Use this before handling fragrance materials or publishing perfume goods so your workflow stays safe, compliant, and resilient.

Safety and Compliance

Creative perfumery is strongest when safety is non-negotiable.

Treat every aromatic chemical, essential oil, and solvent as a concentrated material until your dilution, SDS notes, and handling plan prove otherwise.

Before you formulate

Set up your workspace before opening anything. Every session starts the same way.

  • Keep an SDS library in reach for every raw material and solvent you use.
  • Work in active ventilation and keep the blending area food-free and drink-free.
  • Use nitrile gloves, eye protection, and dedicated lab clothing.
  • Keep children and pets out of the formulation space at all times.
  • Keep fire-safe equipment nearby for flammable liquids and oil-based spills.

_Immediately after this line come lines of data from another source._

-- ==== Sys2Proof/Machine/BusFamily.lean ====
section
/-! DEFINITION. The bus primitive operations, issued form (spec/40_bus_primitives.md R130-R136). -/

namespace Sys2Proof.Machine

/-- `BUS_INIT` (R131). -/
def execBusInit (s : State) : Outcome :=
  finish .ok 0#32 []
    { setDir false (ctrl .alel 1#1 (ctrl .aleh 1#1 (ctrl .rd 1#1 (ctrl .wr 1#1 s)))) with joy := 1#1 }

/-- `SET_DIRECTION f` (R132). -/
def execSetDirection (out : Bool) (s : State) : Outcome := finish .ok 0#32 [] (setDir out s)

/-- `LATCH_ADDRESS a` (R133). Any 32-bit value is accepted. -/
def execLatchAddress (addr : Word) (s : State) : Outcome := finish .ok 0#32 [] (latchAddress addr s)

/-- `READ_WORD` (R134), with its entry check (check 8 of R287). -/
def execReadWord (s : State) : Outcome :=
  if s.gpioDir ≠ 0x0000#16 then raise (.misuse .busState) s
  else finish .ok ((readWord s).1.zeroExtend 32) [] (readWord s).2

/-- `WRITE_WORD w` (R135): legal in either direction state. -/
def execWriteWord (data : Half) (s : State) : Outcome := finish .ok 0#32 [] (writeWord data s)

/-- The state with the reset line's new logical state (R136, line 1). A cartridge that the line has held in
reset so far is in its reset state at that point (R95). -/
def setReset (active : Bool) (s : State) : State :=
  { s with
    rstAsserted := active
    env := if s.rstAsserted then s.env.heldInReset s.events else s.env }

/-- `ASSERT_RESET f` (R136). -/
def execAssertReset (active : Bool) (s : State) : Outcome :=
  finish .ok 0#32 []
    (delay (if active then .tRstAssert else .tRstRelease)
      (ctrl .rst (resetPin s.cfg active) (setReset active s)))

end Sys2Proof.Machine
end

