/-- R248: `READ_FLASHRAM_BYTES` of a range inside the chip sends `READ_ARRAY` once, reads each straddled chunk
whole at its byte offset shifted right by 1, and returns the chunks' slices; a length of 0 makes no bus
activity, and a range outside is refused without an event. A range past 2^32 is outside, and one that ends at
2^32 is not: R10 as the model reads it (log 40, DEDUCED). -/
def Obligations.ReadFlashramBytesRuns : Prop :=
  ∀ (s : State) (a l : Word), s.contention = false → s.cfg.ok = true →
    if s.cfg.flashSize < a.toNat + l.toNat ∨ 2 ^ 32 < a.toNat + l.toNat then
      ∃ t, exec (.readFlashramBytes a l) s = .next t ∧ onlyResult s (.misuse .range) t
    else if l.toNat = 0 then ∃ t, exec (.readFlashramBytes a l) s = .next t ∧ onlyOk s t
    else
      ∃ t es data, exec (.readFlashramBytes a l) s = .next t ∧ finished t .ok 0#32 data ∧
        data.length = l.toNat ∧ flashReadRun s.cfg a.toNat l.toNat es data ∧ t.trace = s.trace ++ es ∧
        settled t ∧ sameBlock s t ∧ t.env.rom = s.env.rom

/-- R249: on the reference FlashRAM, `READ_FLASHRAM_BYTES` returns the array's bytes and changes none. -/
def Obligations.ReadFlashramBytesOnReference : Prop :=
  ∀ (s : State) (a l : Word) (rom : RomImage) (chip : FlashChip), refCart s none rom (.flash chip) →
    strobesHigh s → s.contention = false → s.cfg.ok = true → commandsApart s.cfg → flashLayout s.cfg →
    a.toNat + l.toNat ≤ s.cfg.flashSize → a.toNat + l.toNat ≤ 2 ^ 32 →
    ∃ t, exec (.readFlashramBytes a l) s = .next t ∧
      finished t .ok 0#32 (imageBytes chip.array a.toNat l.toNat) ∧ sameContents s t

/-- R252: `FLASH_ERASE_BLOCK` of a block of the chip sends the three erase commands, the first with the page
index of the block's start, and waits for the chip; a block outside is refused without an event. -/
def Obligations.FlashEraseBlockRuns : Prop :=
  ∀ (s : State) (b : Word), s.contention = false → s.cfg.ok = true →
    if s.cfg.flashSize / s.cfg.flashBlock ≤ b.toNat then
      ∃ t, exec (.flashEraseBlock b) s = .next t ∧ onlyResult s (.misuse .range) t
    else
      ∃ t es verdict, exec (.flashEraseBlock b) s = .next t ∧ endedWith t 0#32 verdict ∧
        eraseRun s.cfg b.toNat es verdict ∧ t.trace = s.trace ++ es ∧ settled t ∧ sameBlock s t ∧
        t.env.rom = s.env.rom

/-- R88, R252: on the reference FlashRAM, `FLASH_ERASE_BLOCK` leaves every byte of the block 0xFF and every other
byte as it was, and finishes `OK` where the chip is ready in time. -/
def Obligations.EraseOnReference : Prop :=
  ∀ (s : State) (b : Word) (rom : RomImage) (chip : FlashChip), refCart s none rom (.flash chip) → strobesHigh s →
    s.contention = false → s.cfg.ok = true → s.cfg.domains = true → commandsApart s.cfg → flashLayout s.cfg →
    chip.array.wf = true → b.toNat < s.cfg.flashSize / s.cfg.flashBlock →
    ∃ t, exec (.flashEraseBlock b) s = .next t ∧ t.env.rom = s.env.rom ∧
      (∀ x, t.env.saveByte x =
        if b.toNat * s.cfg.flashBlock ≤ x ∧ x < (b.toNat + 1) * s.cfg.flashBlock then 0xFF#8
        else s.env.saveByte x) ∧
      (readableChip s.cfg chip → shortDraws s.cfg chip 1 → finished t .ok 0#32 [])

If exposure happens, respond immediately

Know the response before you need it. Bring the product label or SDS when speaking with clinicians so they can identify ingredients quickly.

Skin contactRemove contaminated items, wipe off excess material, then wash thoroughly with dishwashing liquid and copious water.
Eye contactFlush with clean lukewarm water continuously for at least 15 minutes and seek urgent medical care without delay.
IngestionRinse the mouth, do not induce vomiting unless instructed by medical professionals, and seek emergency guidance immediately.

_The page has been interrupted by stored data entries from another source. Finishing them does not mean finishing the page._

-- ==== Sys2Proof/Laws/Memory.lean ====
section
/-! SUPPORT. The laws of the sparse memories: a read after a write, and the canonical form kept by every
memory operation. -/

namespace Sys2Proof.Machine

@[simp] theorem Memory.read_nil (a : Nat) : Memory.read [] a = Memory.blank := rfl

/-- Below the first address of a canonical memory every byte is blank. -/
theorem Memory.read_below {m : Memory} {lo a : Nat} (h : Memory.wfFrom lo m = true) (ha : a < lo) :
    m.read a = Memory.blank := by
  induction m generalizing lo with
  | nil => rfl
  | cons c m ih =>
    obtain ⟨x, v⟩ := c
    simp only [Memory.wfFrom, Bool.and_eq_true, decide_eq_true_eq] at h
    have hx : a ≠ x := by omega
    simp only [Memory.read, if_neg hx]
    exact ih h.2 (by omega)

theorem Memory.wfFrom_mono {m : Memory} {lo lo' : Nat} (h : Memory.wfFrom lo m = true) (hl : lo' ≤ lo) :
    Memory.wfFrom lo' m = true := by
  cases m with
  | nil => rfl
  | cons c m =>
    obtain ⟨x, v⟩ := c
    simp only [Memory.wfFrom, Bool.and_eq_true, decide_eq_true_eq] at h ⊢
    exact ⟨⟨by omega, h.1.2⟩, h.2⟩

/-- The byte just written reads back; every other byte reads as before. -/
theorem Memory.read_write {m : Memory} {lo : Nat} (h : Memory.wfFrom lo m = true) (a : Nat) (b : Byte)
    (a' : Nat) : (m.write a b).read a' = if a' = a then b else m.read a' := by
  induction m generalizing lo with
  | nil =>
    by_cases hb : b = Memory.blank
    · simp only [Memory.write, if_pos hb, Memory.read]
      split <;> simp_all
    · simp only [Memory.write, if_neg hb, Memory.read]
  | cons c m ih =>
    obtain ⟨x, v⟩ := c
    simp only [Memory.wfFrom, Bool.and_eq_true, decide_eq_true_eq] at h
    by_cases hlt : a < x
    · by_cases hb : b = Memory.blank
      · simp only [Memory.write, if_pos hlt, if_pos hb]
        split
        · next e =>
          subst e
          rw [hb]
          simp only [Memory.read, if_neg (Nat.ne_of_lt hlt)]
          exact Memory.read_below h.2 (by omega)
        · rfl
      · simp only [Memory.write, if_pos hlt, if_neg hb, Memory.read]
    · by_cases he : a = x
      · subst he
        by_cases hb : b = Memory.blank
        · simp only [Memory.write, if_neg hlt, ↓reduceIte, if_pos hb, Memory.read]
          split
          · next e => subst e; rw [hb]; exact Memory.read_below h.2 (by omega)
          · rfl
        · simp only [Memory.write, if_neg hlt, ↓reduceIte, if_neg hb, Memory.read]
          by_cases e : a' = a <;> simp [e]
      · simp only [Memory.write, if_neg hlt, if_neg he, Memory.read, ih h.2]
        by_cases e : a' = x
        · have hne : x ≠ a := fun h => he h.symm
          simp [e, hne]
        · simp [e]

theorem Memory.wfFrom_write {m : Memory} {lo a : Nat} (h : Memory.wfFrom lo m = true) (ha : lo ≤ a)
    (b : Byte) : Memory.wfFrom lo (m.write a b) = true := by
  induction m generalizing lo with
  | nil =>
    by_cases hb : b = Memory.blank
    · simp [Memory.write, if_pos hb, Memory.wfFrom]
    · simp [Memory.write, Memory.wfFrom, ha, hb]
  | cons c m ih =>
    obtain ⟨x, v⟩ := c
    simp only [Memory.wfFrom, Bool.and_eq_true, decide_eq_true_eq] at h
    by_cases hlt : a < x
    · by_cases hb : b = Memory.blank
      · simp only [Memory.write, if_pos hlt, if_pos hb, Memory.wfFrom, Bool.and_eq_true, decide_eq_true_eq]
        exact h
      · simp only [Memory.write, if_pos hlt, if_neg hb, Memory.wfFrom, Bool.and_eq_true, decide_eq_true_eq]
        exact ⟨⟨ha, by simpa using hb⟩, ⟨by omega, h.1.2⟩, h.2⟩
    · by_cases he : a = x
      · subst he
        by_cases hb : b = Memory.blank
        · simp only [Memory.write, if_neg hlt, ↓reduceIte, if_pos hb]
          exact Memory.wfFrom_mono h.2 (by omega)
        · simp only [Memory.write, if_neg hlt, ↓reduceIte, if_neg hb, Memory.wfFrom, Bool.and_eq_true,
            decide_eq_true_eq]
          exact ⟨⟨ha, by simpa using hb⟩, h.2⟩
      · simp only [Memory.write, if_neg hlt, if_neg he, Memory.wfFrom, Bool.and_eq_true, decide_eq_true_eq]
        exact ⟨h.1, ih h.2 (by omega)⟩

/-- A write keeps the canonical form. -/
theorem Memory.wf_write {m : Memory} (h : m.wf = true) (a : Nat) (b : Byte) : (m.write a b).wf = true :=
  Memory.wfFrom_write h (Nat.zero_le a) b

/-- Reading after a write, for a canonical memory. -/
theorem Memory.read_write_wf {m : Memory} (h : m.wf = true) (a : Nat) (b : Byte) (a' : Nat) :
    (m.write a b).read a' = if a' = a then b else m.read a' := Memory.read_write h a b a'

/-- Writing a run of bytes keeps the canonical form. -/
theorem Memory.wf_writeRange {m : Memory} (h : m.wf = true) (a : Nat) (bs : List Byte) :
    (m.writeRange a bs).wf = true := by
  induction bs generalizing m a with
  | nil => exact h
  | cons b bs ih => exact ih (Memory.wf_write h a b) (a + 1)

/-- After writing a run of bytes, the run reads back and every byte outside it reads as before. -/
theorem Memory.read_writeRange {m : Memory} (h : m.wf = true) (a : Nat) (bs : List Byte) (a' : Nat) :
    (m.writeRange a bs).read a' =
      if a ≤ a' ∧ a' < a + bs.length then bs.getD (a' - a) Memory.blank else m.read a' := by
  induction bs generalizing m a with
  | nil => simp [Memory.writeRange]
  | cons b bs ih =>
    rw [Memory.writeRange, ih (Memory.wf_write h a b) (a + 1), Memory.read_write_wf h]
    by_cases h1 : a' = a
    · subst h1
      simp
    · by_cases h2 : a + 1 ≤ a' ∧ a' < a + 1 + bs.length
      · have h3 : a ≤ a' ∧ a' < a + (b :: bs).length := by simp; omega
        rw [if_pos h2, if_pos h3]
        obtain ⟨k, rfl⟩ : ∃ k, a' = a + 1 + k := ⟨a' - (a + 1), by omega⟩
        have e1 : a + 1 + k - (a + 1) = k := by omega
        have e2 : a + 1 + k - a = k + 1 := by omega
        simp [e1, e2]
      · have h3 : ¬ (a ≤ a' ∧ a' < a + (b :: bs).length) := by simp; omega
        rw [if_neg h2, if_neg h3, if_neg h1]

theorem Memory.wfFrom_ofBytes (a lo : Nat) (h : lo ≤ a) (bs : List Byte) :
    Memory.wfFrom lo (Memory.ofBytes a bs) = true := by
  induction bs generalizing a lo with
  | nil => rfl
  | cons b bs ih =>
    simp only [Memory.ofBytes]
    split
    · exact ih (a + 1) lo (by omega)
    · next hb =>
      simp only [Memory.wfFrom, Bool.and_eq_true, decide_eq_true_eq]
      exact ⟨⟨h, by simpa using hb⟩, ih (a + 1) (a + 1) (Nat.le_refl _)⟩

/-- The memory of a run of bytes is canonical. -/
theorem Memory.wf_ofBytes (a : Nat) (bs : List Byte) : (Memory.ofBytes a bs).wf = true :=
  Memory.wfFrom_ofBytes a 0 (Nat.zero_le a) bs

/-- The memory of a run of bytes reads the run, and blank elsewhere. -/
theorem Memory.read_ofBytes (a : Nat) (bs : List Byte) (a' : Nat) :
    (Memory.ofBytes a bs).read a' =
      if a ≤ a' ∧ a' < a + bs.length then bs.getD (a' - a) Memory.blank else Memory.blank := by
  induction bs generalizing a with
  | nil => simp [Memory.ofBytes]
  | cons b bs ih =>
    have step : (Memory.ofBytes a (b :: bs)).read a' =
        if a' = a then b else (Memory.ofBytes (a + 1) bs).read a' := by
      simp only [Memory.ofBytes]
      split
      · next hb =>
        split
        · next e =>
          subst e
          rw [hb]
          exact Memory.read_below (Memory.wfFrom_ofBytes (a' + 1) (a' + 1) (Nat.le_refl _) bs) (by omega)
        · rfl
      · simp only [Memory.read]
    rw [step, ih (a + 1)]
    by_cases h1 : a' = a
    · subst h1
      simp
    · rw [if_neg h1]
      by_cases h2 : a + 1 ≤ a' ∧ a' < a + 1 + bs.length
      · have h3 : a ≤ a' ∧ a' < a + (b :: bs).length := by simp; omega
        rw [if_pos h2, if_pos h3]
        obtain ⟨k, rfl⟩ : ∃ k, a' = a + 1 + k := ⟨a' - (a + 1), by omega⟩
        have e1 : a + 1 + k - (a + 1) = k := by omega
        have e2 : a + 1 + k - a = k + 1 := by omega
        simp [e1, e2]
      · have h3 : ¬ (a ≤ a' ∧ a' < a + (b :: bs).length) := by simp; omega
        rw [if_neg h2, if_neg h3]

theorem Memory.wfFrom_filter {m : Memory} {lo : Nat} (h : Memory.wfFrom lo m = true)
    (keep : Host.Cell → Bool) : Memory.wfFrom lo (m.filter keep) = true := by
  induction m generalizing lo with
  | nil => rfl
  | cons c m ih =>
    obtain ⟨x, v⟩ := c
    simp only [Memory.wfFrom, Bool.and_eq_true, decide_eq_true_eq] at h
    simp only [List.filter]
    split
    · simp only [Memory.wfFrom, Bool.and_eq_true, decide_eq_true_eq]
      exact ⟨h.1, ih h.2⟩
    · exact Memory.wfFrom_mono (ih h.2) (by omega)

/-- Clearing a range keeps the canonical form. -/
theorem Memory.wf_clearRange {m : Memory} (h : m.wf = true) (lo hi : Nat) : (m.clearRange lo hi).wf = true :=
  Memory.wfFrom_filter h _

/-- A cleared range reads blank; every byte outside it reads as before. -/
theorem Memory.read_clearRange {m : Memory} {l : Nat} (h : Memory.wfFrom l m = true) (lo hi a : Nat) :
    (m.clearRange lo hi).read a = if lo ≤ a ∧ a < hi then Memory.blank else m.read a := by
  induction m generalizing l with
  | nil => simp [Memory.clearRange]
  | cons c m ih =>
    obtain ⟨x, v⟩ := c
    simp only [Memory.wfFrom, Bool.and_eq_true, decide_eq_true_eq] at h
    have ih' := ih h.2
    simp only [Memory.clearRange] at ih' ⊢
    simp only [List.filter]
    by_cases hx : lo ≤ x ∧ x < hi
    · simp only [hx.1, hx.2, decide_true, Bool.and_self, Bool.not_true]
      rw [ih']
      by_cases ha : lo ≤ a ∧ a < hi
      · rw [if_pos ha, if_pos ha]
      · have : a ≠ x := by rintro rfl; exact ha hx
        rw [if_neg ha, if_neg ha, Memory.read, if_neg this]
    · have hk : (!(decide (lo ≤ x) && decide (x < hi))) = true := by
        simp only [Bool.not_eq_true', Bool.and_eq_false_iff, decide_eq_false_iff_not]
        omega
      simp only [hk, Memory.read, ih']
      by_cases ha : a = x
      · subst ha
        rw [if_pos rfl, if_pos rfl, if_neg hx]
      · rw [if_neg ha, if_neg ha]

@[simp] theorem Memory.readRange_length (m : Memory) (a n : Nat) : (m.readRange a n).length = n := by
  induction n generalizing a with
  | zero => rfl
  | succ n ih => simp [Memory.readRange, ih]

/-- The bytes of a range, one by one. -/
theorem Memory.readRange_eq_map (m : Memory) (a n : Nat) :
    m.readRange a n = (List.range n).map (fun i => m.read (a + i)) := by
  induction n generalizing a with
  | zero => rfl
  | succ n ih =>
    rw [Memory.readRange, ih, List.range_succ_eq_map, List.map_cons, List.map_map]
    congr 1
    apply List.map_congr_left
    intro i _
    simp only [Function.comp]
    congr 1
    omega

/-- At reset every memory is canonical. -/
theorem reset_memory_wf : State.reset.blkBuf.wf = true ∧ State.reset.env.wf = true := by decide

end Sys2Proof.Machine
end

Studio habits that protect your brand

Good records and clean storage keep batches reproducible and complaints resolvable.

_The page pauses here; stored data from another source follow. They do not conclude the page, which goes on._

theorem readWords_keeps (n : Nat) (s : State) : Keeps s (readWords n s).2 := by
  induction n generalizing s with
  | zero => exact Keeps.refl s
  | succ n ih => exact (readWord_keeps s).trans (ih _)

theorem readWords_calm (n : Nat) (s : State) : Calm s (readWords n s).2 := by
  induction n generalizing s with
  | zero => exact Calm.refl s
  | succ n ih => exact (readWord_calm s).trans (ih _)

/-- A run of write cycles writes the words of its bytes (R13, R60). -/
theorem writeWords_trace (v : List Byte) (s : State) :
    (writeWords v s).trace = s.trace ++ (wordsOfBytes v).flatMap writeTrace := by
  induction v, s using writeWords.induct with
  | case1 b0 b1 bs s ih => simp [writeWords, wordsOfBytes, ih]
  | case2 b s => simp [writeWords, wordsOfBytes]
  | case3 s => simp [writeWords, wordsOfBytes]

theorem writeWords_keeps (v : List Byte) (s : State) : Keeps s (writeWords v s) := by
  induction v, s using writeWords.induct with
  | case1 b0 b1 bs s ih => exact (writeWord_keeps _ s).trans ih
  | case2 b s => exact Keeps.refl s
  | case3 s => exact Keeps.refl s

theorem writeWords_calm (v : List Byte) (s : State) : Calm s (writeWords v s) := by
  induction v, s using writeWords.induct with
  | case1 b0 b1 bs s ih => exact (writeWord_calm _ s).trans ih
  | case2 b s => exact Calm.refl s
  | case3 s => exact Calm.refl s

/-- `MemRead` samples `n / 2` words after one latch (R13). -/
theorem memRead_spec (addr n : Nat) (s : State) :
    ∃ ws : List Half, ws.length = n / 2 ∧ (memRead addr n s).1 = bytesOfWords ws ∧
      (memRead addr n s).2.trace = s.trace ++ burstRead addr ws := by
  obtain ⟨ws, h1, h2, h3⟩ := readWords_spec (n / 2) (latchAddress (BitVec.ofNat 32 addr) s)
  exact ⟨ws, h1, h2, by simp [memRead, h3, burstRead]⟩

theorem memRead_keeps (addr n : Nat) (s : State) : Keeps s (memRead addr n s).2 :=
  (latchAddress_keeps _ s).trans (readWords_keeps _ _)

/-- After `MemRead` the bus is released, whatever the pins were, and no contention is noted. -/
theorem memRead_released (addr n : Nat) (s : State) :
    busReleased (memRead addr n s).2 ∧ (memRead addr n s).2.contention = s.contention := by
  have l := latchAddress_released (BitVec.ofNat 32 addr) s
  have c := readWords_calm (n / 2) (latchAddress (BitVec.ofNat 32 addr) s)
  exact ⟨c.released l.1, (c.quiet l.1).trans l.2.1⟩

/-- `MemWrite` writes the words of its bytes after one latch (R13). -/
theorem memWrite_trace (addr : Nat) (v : List Byte) (s : State) :
    (memWrite addr v s).trace = s.trace ++ burstWrite addr (wordsOfBytes v) := by
  simp [memWrite, writeWords_trace, burstWrite]

theorem memWrite_keeps (addr : Nat) (v : List Byte) (s : State) : Keeps s (memWrite addr v s) :=
  (latchAddress_keeps _ s).trans (writeWords_keeps _ _)

/-- After `MemWrite` the bus is released, whatever the pins were, and no contention is noted. -/
theorem memWrite_released (addr : Nat) (v : List Byte) (s : State) :
    busReleased (memWrite addr v s) ∧ (memWrite addr v s).contention = s.contention := by
  have l := latchAddress_released (BitVec.ofNat 32 addr) s
  have c := writeWords_calm v (latchAddress (BitVec.ofNat 32 addr) s)
  exact ⟨c.released l.1, (c.quiet l.1).trans l.2.1⟩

  • Label every bottle with material name, dilution, date, and lot where possible.
  • Store materials sealed, cool, and away from ignition sources.
  • Keep batch records so you can investigate reactions and improve formulas safely.
  • Never pour fragrance oils or solvents down the drain.

FDA framing for U.S. sellers

Understand how U.S. law categorises what you make before you publish it.

  • Fragrances used to make someone smell pleasant are generally regulated as cosmetics.
  • Cosmetics typically do not need FDA premarket approval, but the maker or seller remains responsible for product safety.
  • If a product is marketed with therapeutic claims, it can also be regulated as a drug.
  • Ingredient declarations typically allow fragrance blends to appear as "fragrance."
Important noteThis guide is educational and does not replace medical, legal, or regulatory advice. Always follow each material's SDS and your local requirements.Primary reference: FDA Fragrances in Cosmetics page.